-- ==== Sys2Proof/Laws/Memory.lean ====
section
/-! SUPPORT. The laws of memory: a read gives what was last written there, a write leaves every other
byte alone, and every operation keeps the canonical form (20_memory.md R61, R63). -/

namespace Sys2Proof.Machine

variable {font : Vector Byte 80} {m m' : Memory}

theorem Memory.lookup_insert (m : Memory) (a : Nat) (b : Byte) (c : Nat) :
    Memory.lookup (Memory.insert m a b) c = if a = c then some b else Memory.lookup m c := by
  induction m with
  | nil => simp [Memory.insert, Memory.lookup]
  | cons e m ih =>
    obtain ⟨k, d⟩ := e
    simp only [Memory.insert]
    split
    · simp [Memory.lookup]
    · split
      · subst_vars; simp only [Memory.lookup]; split <;> rfl
      · simp only [Memory.lookup, ih]
        by_cases hk : k = c
        · simp [hk]; omega
        · simp [hk]

theorem Memory.lookup_remove (m : Memory) (a c : Nat) :
    Memory.lookup (Memory.remove m a) c = if a = c then none else Memory.lookup m c := by
  induction m with
  | nil => simp [Memory.remove, Memory.lookup]
  | cons e m ih =>
    obtain ⟨k, d⟩ := e
    simp only [Memory.remove] at ih ⊢
    by_cases hk : k = a
    · subst hk; simp only [List.filter, ne_eq, not_true_eq_false, decide_false, ih, Memory.lookup]
      split <;> rfl
    · simp only [List.filter, ne_eq, hk, not_false_eq_true, decide_true, Memory.lookup, ih]
      by_cases hc : k = c
      · simp [hc]; omega
      · simp [hc]

/-- Read after write, for every list of cells. -/
theorem Memory.read_write (font : Vector Byte 80) (m : Memory) (a : Nat) (b : Byte) (c : Nat) :
    Memory.read font (Memory.write font m a b) c = if a = c then b else Memory.read font m c := by
  simp only [Memory.read, Memory.write]
  split
  · rw [Memory.lookup_remove]; by_cases h : a = c
    · subst h; simp [*]
    · simp [h]
  · rw [Memory.lookup_insert]; by_cases h : a = c <;> simp [h]

theorem Memory.mem_insert {e : Host.Cell} {a : Nat} {b : Byte} (h : e ∈ Memory.insert m a b) :
    e = (a, b) ∨ e ∈ m := by
  induction m with
  | nil => simpa [Memory.insert] using h
  | cons d m ih =>
    simp only [Memory.insert] at h
    split at h
    · simpa using h
    · split at h
      · rcases List.mem_cons.1 h with h | h
        · exact .inl h
        · exact .inr (List.mem_cons_of_mem _ h)
      · rcases List.mem_cons.1 h with h | h
        · exact .inr (h ▸ List.mem_cons_self)
        · exact (ih h).imp id (List.mem_cons_of_mem _)

theorem Memory.insert_rising {a : Nat} {b : Byte} (h : m.Pairwise fun c d => c.1 < d.1) :
    (Memory.insert m a b).Pairwise fun c d => c.1 < d.1 := by
  induction m with
  | nil => simp [Memory.insert]
  | cons d m ih =>
    rw [List.pairwise_cons] at h
    simp only [Memory.insert]
    split
    · refine List.pairwise_cons.2 ⟨fun e he => ?_, List.pairwise_cons.2 h⟩
      rcases List.mem_cons.1 he with rfl | he
      · assumption
      · exact Nat.lt_trans ‹_› (h.1 e he)
    · split
      · subst_vars; exact List.pairwise_cons.2 h
      · refine List.pairwise_cons.2 ⟨fun e he => ?_, ih h.2⟩
        rcases Memory.mem_insert he with rfl | he
        · show d.1 < a; omega
        · exact h.1 e he

theorem Memory.wf_nil (font : Vector Byte 80) : Memory.wf font [] := by simp [Memory.wf]

theorem Memory.wf_remove (h : Memory.wf font m) (a : Nat) : Memory.wf font (Memory.remove m a) :=
  ⟨h.1.filter _, fun c hc => h.2 c (List.mem_filter.1 hc).1⟩

theorem Memory.wf_insert (h : Memory.wf font m) {a : Nat} {b : Byte} (ha : a < memSize)
    (hb : b ≠ blankByte font a) : Memory.wf font (Memory.insert m a b) := by
  refine ⟨Memory.insert_rising h.1, fun c hc => ?_⟩
  rcases Memory.mem_insert hc with rfl | hc
  · exact ⟨ha, hb⟩
  · exact h.2 c hc

/-- A write inside `MEM` keeps the canonical form. -/
theorem Memory.wf_write (h : Memory.wf font m) {a : Nat} (ha : a < memSize) (b : Byte) :
    Memory.wf font (Memory.write font m a b) := by
  simp only [Memory.write]; split
  · exact Memory.wf_remove h a
  · exact Memory.wf_insert h ha ‹_›

theorem Memory.lookup_none_of_lt {a : Nat} (h : ∀ c ∈ m, a < c.1) : Memory.lookup m a = none := by
  induction m with
  | nil => rfl
  | cons d m ih =>
    have := h d List.mem_cons_self
    simp only [Memory.lookup, show d.1 ≠ a by omega, if_false]
    exact ih fun c hc => h c (List.mem_cons_of_mem _ hc)

/-- Two memories in canonical form with equal bytes are equal lists. -/
theorem Memory.ext_of_read (h : Memory.wf font m) (h' : Memory.wf font m')
    (hr : ∀ a, Memory.read font m a = Memory.read font m' a) : m = m' := by
  -- the first entry of a canonical list is the lowest address that differs from its blank byte
  have blank_below : ∀ {m : Memory} {a : Nat}, (∀ c ∈ m, a < c.1) →
      Memory.read font m a = blankByte font a := fun hm => by
    simp [Memory.read, Memory.lookup_none_of_lt hm]
  have head_read : ∀ {d : Host.Cell} {m : Memory}, Memory.read font (d :: m) d.1 = d.2 := by
    simp [Memory.read, Memory.lookup]
  have tail_read : ∀ {d : Host.Cell} {m : Memory} {a : Nat}, d.1 ≠ a →
      Memory.read font (d :: m) a = Memory.read font m a := fun hd => by
    simp [Memory.read, Memory.lookup, hd]
  induction m generalizing m' with
  | nil =>
    cases m' with
    | nil => rfl
    | cons d m' =>
      have := hr d.1
      rw [head_read, blank_below (by simp)] at this
      exact absurd this.symm (h'.2 d List.mem_cons_self).2
  | cons d m ih =>
    obtain ⟨hp, hc⟩ := h
    rw [List.pairwise_cons] at hp
    have hd := (hc d List.mem_cons_self).2
    cases m' with
    | nil =>
      have := hr d.1
      rw [head_read, blank_below (by simp)] at this
      exact absurd this hd
    | cons e m' =>
      obtain ⟨hp', hc'⟩ := h'
      rw [List.pairwise_cons] at hp'
      have he := (hc' e List.mem_cons_self).2
      have hde : d.1 = e.1 := by
        rcases Nat.lt_trichotomy d.1 e.1 with hlt | heq | hgt
        · have := hr d.1
          rw [head_read, blank_below (m := e :: m') (fun c hm => by
            rcases List.mem_cons.1 hm with rfl | hm
            · exact hlt
            · exact Nat.lt_trans hlt (hp'.1 c hm))] at this
          exact absurd this hd
        · exact heq
        · have := hr e.1
          rw [head_read, blank_below (m := d :: m) (fun c hm => by
            rcases List.mem_cons.1 hm with rfl | hm
            · exact hgt
            · exact Nat.lt_trans hgt (hp.1 c hm))] at this
          exact absurd this.symm he
      have hval : d.2 = e.2 := by
        have := hr d.1
        rwa [head_read, hde, head_read] at this
      have hrest : m = m' := by
        refine ih ⟨hp.2, fun c hm => hc c (List.mem_cons_of_mem _ hm)⟩
          ⟨hp'.2, fun c hm => hc' c (List.mem_cons_of_mem _ hm)⟩ fun a => ?_
        by_cases ha : d.1 = a
        · subst ha
          rw [blank_below fun c hm => hp.1 c hm, blank_below fun c hm => hde ▸ hp'.1 c hm]
        · rw [← tail_read (d := d) ha, hr a, tail_read (hde ▸ ha)]
      rw [hrest, Prod.ext hde hval]

/-! ## Bytes of the state -/

@[simp] theorem readByte_writeByte (s : State) (a : Nat) (b : Byte) (c : Nat) :
    readByte (writeByte a b s) c = if a = c then b else readByte s c :=
  Memory.read_write s.cfg.font s.mem a b c

/-- `writeBytes` touches memory only. -/
theorem writeBytes_eq (bytes : List Byte) (a : Nat) (s : State) :
    writeBytes a bytes s = { s with mem := (writeBytes a bytes s).mem } := by
  induction bytes generalizing a s with
  | nil => rfl
  | cons b rest ih => rw [writeBytes, ih]; rfl

@[simp] theorem writeBytes_v (bytes : List Byte) (a : Nat) (s : State) :
    (writeBytes a bytes s).v = s.v := by rw [writeBytes_eq]

@[simp] theorem writeBytes_iReg (bytes : List Byte) (a : Nat) (s : State) :
    (writeBytes a bytes s).iReg = s.iReg := by rw [writeBytes_eq]

@[simp] theorem writeBytes_pc (bytes : List Byte) (a : Nat) (s : State) :
    (writeBytes a bytes s).pc = s.pc := by rw [writeBytes_eq]

@[simp] theorem writeBytes_stack (bytes : List Byte) (a : Nat) (s : State) :
    (writeBytes a bytes s).stack = s.stack := by rw [writeBytes_eq]

@[simp] theorem writeBytes_dt (bytes : List Byte) (a : Nat) (s : State) :
    (writeBytes a bytes s).dt = s.dt := by rw [writeBytes_eq]

@[simp] theorem writeBytes_st (bytes : List Byte) (a : Nat) (s : State) :
    (writeBytes a bytes s).st = s.st := by rw [writeBytes_eq]

@[simp] theorem writeBytes_flg (bytes : List Byte) (a : Nat) (s : State) :
    (writeBytes a bytes s).flg = s.flg := by rw [writeBytes_eq]

@[simp] theorem writeBytes_wait (bytes : List Byte) (a : Nat) (s : State) :
    (writeBytes a bytes s).wait = s.wait := by rw [writeBytes_eq]

@[simp] theorem writeBytes_fb (bytes : List Byte) (a : Nat) (s : State) :
    (writeBytes a bytes s).fb = s.fb := by rw [writeBytes_eq]

@[simp] theorem writeBytes_cfg (bytes : List Byte) (a : Nat) (s : State) :
    (writeBytes a bytes s).cfg = s.cfg := by rw [writeBytes_eq]

@[simp] theorem writeBytes_keyQueue (bytes : List Byte) (a : Nat) (s : State) :
    (writeBytes a bytes s).keyQueue = s.keyQueue := by rw [writeBytes_eq]

@[simp] theorem writeBytes_keyDraws (bytes : List Byte) (a : Nat) (s : State) :
    (writeBytes a bytes s).keyDraws = s.keyDraws := by rw [writeBytes_eq]

@[simp] theorem writeBytes_rndQueue (bytes : List Byte) (a : Nat) (s : State) :
    (writeBytes a bytes s).rndQueue = s.rndQueue := by rw [writeBytes_eq]

@[simp] theorem writeBytes_rndDraws (bytes : List Byte) (a : Nat) (s : State) :
    (writeBytes a bytes s).rndDraws = s.rndDraws := by rw [writeBytes_eq]

@[simp] theorem readV_writeBytes (bytes : List Byte) (a : Nat) (s : State) (x : Reg) :
    readV (writeBytes a bytes s) x = readV s x := by rw [writeBytes_eq]; rfl

@[simp] theorem readFlg_writeBytes (bytes : List Byte) (a : Nat) (s : State) (k : Fin 8) :
    readFlg (writeBytes a bytes s) k = readFlg s k := by rw [writeBytes_eq]; rfl

/-- What a byte reads as after bytes were written to ascending addresses. -/
theorem readByte_writeBytes (bytes : List Byte) (a : Nat) (s : State) (c : Nat) :
    readByte (writeBytes a bytes s) c =
      if a ≤ c ∧ c < a + bytes.length then bytes.getD (c - a) 0 else readByte s c := by
  induction bytes generalizing a s with
  | nil => simp [writeBytes]
  | cons b rest ih =>
    simp only [writeBytes, ih, readByte_writeByte, List.length_cons]
    rcases Nat.lt_trichotomy a c with h | h | h
    · have hc : c - a = (c - (a + 1)) + 1 := by omega
      simp only [show a ≠ c by omega, if_false, hc, List.getD_cons_succ]
      split <;> split <;> first | rfl | omega
    · subst h; simp
    · simp only [show a ≠ c by omega, if_false]
      split <;> split <;> first | rfl | omega

/-- Writes inside `MEM` keep the canonical form. -/
theorem wf_writeBytes (bytes : List Byte) (a : Nat) (s : State)
    (h : Memory.wf s.cfg.font s.mem) (ha : a + bytes.length ≤ memSize) :
    Memory.wf s.cfg.font (writeBytes a bytes s).mem := by
  induction bytes generalizing a s with
  | nil => exact h
  | cons b rest ih =>
    simp only [List.length_cons] at ha
    exact ih (a + 1) (writeByte a b s) (Memory.wf_write h (by omega) b) (by omega)

end Sys2Proof.Machine
end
---*---
Assigned task —
The required answer is the exact run of lines above starting at the line with "theorem writeBytes_flg (bytes" and ending at the line with "theorem writeBytes_rndQueue (bytes", with both ends present.

Exercise output —
@[simp] theorem writeBytes_flg (bytes : List Byte) (a : Nat) (s : State) :
    (writeBytes a bytes s).flg = s.flg := by rw [writeBytes_eq]

@[simp] theorem writeBytes_wait (bytes : List Byte) (a : Nat) (s : State) :
    (writeBytes a bytes s).wait = s.wait := by rw [writeBytes_eq]

@[simp] theorem writeBytes_fb (bytes : List Byte) (a : Nat) (s : State) :
    (writeBytes a bytes s).fb = s.fb := by rw [writeBytes_eq]

@[simp] theorem writeBytes_cfg (bytes : List Byte) (a : Nat) (s : State) :
    (writeBytes a bytes s).cfg = s.cfg := by rw [writeBytes_eq]

@[simp] theorem writeBytes_keyQueue (bytes : List Byte) (a : Nat) (s : State) :
    (writeBytes a bytes s).keyQueue = s.keyQueue := by rw [writeBytes_eq]

@[simp] theorem writeBytes_keyDraws (bytes : List Byte) (a : Nat) (s : State) :
    (writeBytes a bytes s).keyDraws = s.keyDraws := by rw [writeBytes_eq]

@[simp] theorem writeBytes_rndQueue (bytes : List Byte) (a : Nat) (s : State) :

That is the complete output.